Received Best Interactive Paper Prize at the IFAC World Congress 2017

Jul 16, 2017

We are very happy to accounce that we have been awarded the IFAC Congress Best Interactive Paper Prize at the 2017 IFAC World Congress in Toulouse. Our contribution

Robust adaptive output-feedback tracking control for microalgae cultures by Alexander Schaum, Henning Weisbarth and Thomas Meurer

was thereby selected from 612 papers that were presented in the Interactive Paper category.

In the paper a feedforward-feedback control strategy for trajectory tracking of microalgae cultures is developed and experimentally evaluated. On the basis of the Droop model, an inversion-based feedforward control is determined which steers the biomass from given initial to final values in a finite, prescribed time. Model-free feedback control is employed for disturbance resiliance and improving the stability properties of the desired trajectory. The approach is evaluated using numerical simulations and experiments in a lab-scale photocatalytic reactor with Chlorella sorokiniana.


This project was partly supported by the Cluster of Excellence ”The Future Ocean”. The ”Future Ocean” is funded within the framework of the Excellence Initiative by the Deutsche Forschungsgemeinschaft (DFG) on behalf of the German federal and state governments.

New publication on model-based control in deep drawing processes

May 07, 2017

Böhm, T.; Meurer, T.: Trajectory Planning and Tracking Control for the Temperature Distribution in a Deep Drawing Tool, Control Engineering Practice, 64, 127-139, 2017.

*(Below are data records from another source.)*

-- ==== Sys2Proof/WellFormed.lean ====
section
/-! DEFINITION. When an instruction is well formed: its operands lie in the domains the spec gives them
(spec/60_exceptions.md R293, spec/40_fragment_codec.md R140), and a wire format is one the encoder may write
(spec/30_encoding.md R98, R101, R102, R107, R113). A wire format that is not one of these is still executed, with the
device error its rule gives (spec/30_encoding.md R114); a command outside its operands' domains is refused by its meaning. -/

namespace Sys2Proof

/-- `Finite(n)` is in the domain of spec/10_state.md R24 for a kind. -/
def LoopBehavior.inDomain (k : Kind) : LoopBehavior → Bool
  | .infinite => true
  | .finite n => decide (1 ≤ n) && decide (n ≤ match k with | .mod => 0xFFFF | .foci => 0xFFFFFFFF)

/-- The operation's fields lie in their domains (R293): its repeat count, and one byte a unit for MOD. The width of a
focus record is not judged here: LOAD itself rejects it with an error (R140). -/
def Operation.inDomain : Operation → Bool
  | .null => true
  | .mod o => o.rep.inDomain .mod && o.data.all (fun u => u.length == 1)
  | .foci o _ => o.rep.inDomain .foci
  | .atomic _ _ => true

/-- `TRANSITION` is set only with `END`, and the reserved bits are 0 (spec/30_encoding.md R98). -/
def FragFlags.legal (f : FragFlags) : Bool := (f.resv == 0) && (!f.trans || f.last)

/-- The transition fields are those of some mode (spec/30_encoding.md R102). -/
def modeLegal (code : Byte) (value : U64) : Bool :=
  (code == 0x00 && value == 0) || code == 0x01 || (code == 0x02 && decide (value.toNat < 4))
    || (code == 0xF0 && value == 0) || (code == 0xFF && value == 0)

/-- The slot is one the encoder may write: legal flags, a unit count within its cap (R101), legal transition fields, a
payload of the length the count gives with a zero pad byte (R107) and zeros after it (R94), zero reserved bytes (R113),
a known tag (R96). -/
def Slot.legal (p : Params) : Slot → Bool
  | .empty rest => rest.all (· == 0)
  | .modFirst h t => h.flags.legal && decide (1 ≤ h.size.toNat) && decide (h.size.toNat ≤ 254) && modeLegal h.modeCode h.value
      && decide (roundUpEven h.size.toNat ≤ t.length) && (t.drop h.size.toNat).all (· == 0)
  | .modCont h t => h.flags.legal && decide (1 ≤ h.size.toNat) && decide (h.size.toNat ≤ 0xFFFE)
      && decide (roundUpEven h.size.toNat ≤ t.length) && (t.drop h.size.toNat).all (· == 0)
  | .fociFirst h t => h.flags.legal && decide (1 ≤ h.size.toNat) && modeLegal h.modeCode h.value && (h.resv == 0)
      && decide (h.size.toNat * p.fociRecBytes ≤ t.length) && (t.drop (h.size.toNat * p.fociRecBytes)).all (· == 0)
  | .fociCont h t => h.flags.legal && decide (1 ≤ h.size.toNat)
      && decide (h.size.toNat * p.fociRecBytes ≤ t.length) && (t.drop (h.size.toNat * p.fociRecBytes)).all (· == 0)
  | .atomic tag _ => p.atomicTags.contains tag

/-- The pack commands' buffer is a frame payload and their window lies in it (spec/40_fragment_codec.md R150). -/
def packWindowOk (p : Params) (buf : List Byte) (base budget : Nat) : Bool :=
  (buf.length == p.n) && decide (base + budget ≤ p.n)

/-- Well-formedness under parameters `p` with `D` devices. -/
def Instr.wf (p : Params) (D : Nat) (i : Instr) : Bool :=
  match i with
  | .empty d r => decide (d < D) && (Slot.empty r).legal p
  | .modFirst d h t => decide (d < D) && (Slot.modFirst h t).legal p
  | .modCont d h t => decide (d < D) && (Slot.modCont h t).legal p
  | .fociFirst d h t => decide (d < D) && (Slot.fociFirst h t).legal p
  | .fociCont d h t => decide (d < D) && (Slot.fociCont h t).legal p
  | .atomic11 d b => decide (d < D) && (Slot.atomic 0x11 b).legal p
  | .atomic30 d b => decide (d < D) && (Slot.atomic 0x30 b).legal p
  | .atomic31 d b => decide (d < D) && (Slot.atomic 0x31 b).legal p
  | .atomic42 d b => decide (d < D) && (Slot.atomic 0x42 b).legal p
  | .atomic60 d b => decide (d < D) && (Slot.atomic 0x60 b).legal p
  | .frame d f => decide (d < D) && (f.payload.length == p.n) && (f.resv == 0) && decide (f.offset.toNat < p.n)
  | .ack d _ => decide (d < D)
  | .reset => true
  | .load d _ op => decide (d < D) && op.inDomain
  | .enable d _ => decide (d < D)
  | .requiredSize d _ => decide (d < D)
  | .packMod d _ buf base budget => decide (d < D) && packWindowOk p buf base budget
  | .packFoci d _ buf base budget => decide (d < D) && packWindowOk p buf base budget
  | .packAtomic d _ buf base budget => decide (d < D) && packWindowOk p buf base budget
  | .issue => true
  | .send _ => true
  | .deliver d => decide (d < D)
  | .devRx d bytes => decide (d < D) && (bytes.length == 4 + p.n)
  | .receive _ draws => draws.length == D
  | .matchAcks => true
  | .sendDatagram calls _ => (calls.length == D) && calls.all (fun c => c.pri.inDomain && c.sec.inDomain)

end Sys2Proof
end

Use this link provided by the publisher to access the article without registration or sign-up (valid until June 24th, 2017).


The deep drawing process and the resulting product quality essentially rely on the temperature distribution inside the tool. For temperature manipulation and control a flatness-based design technique for thermal trajectory planning and feedforward control for a deep drawing tool is developed based on a distributed parameter system description. Heating cartridges, that are embedded into the tool structure, serve as actuators to insert energy into the system with the desire to transfer the spatial-temporal temperature distribution from an initial to a desired final stationary profile. To address the complex-shaped geometry of the tool a high-order finite element (FE) approximation is deduced and combined with model-order reduction techniques to determine a sufficiently low order system representation that is applicable for optimal actuator placement. For this, a mixed-integer optimization problem is formulated based on a particular reduced-order formulation of the controllability Gramian. The resulting actuator configuration is exploited for flatness-based trajectory planning by constructing a virtual output that differentially parametrizes any system state and input. This implies a particularly intuitive approach to solve the thermal trajectory planning problem. Convergence of the differential parametrization is analyzed in the continuous limit as the finite element approximation approaches the continuum model. Re-summation techniques are integrated into the design to enhance the domain of applicability of the approach. The feedforward control is combined with industry-standardized proportional-integral-derivative (PID) output error feedback control within the so-called two-degree-of-freedom (2DOF) control concept. Simulation and experimental results obtained for a fully equipped forming tool are presented and confirm the applicability of the proposed design technique and the tracking performance. In addition, the results of this paper present a first experimental validation of flatness-based trajectory planning for thermal systems with three-dimensional spatial domain.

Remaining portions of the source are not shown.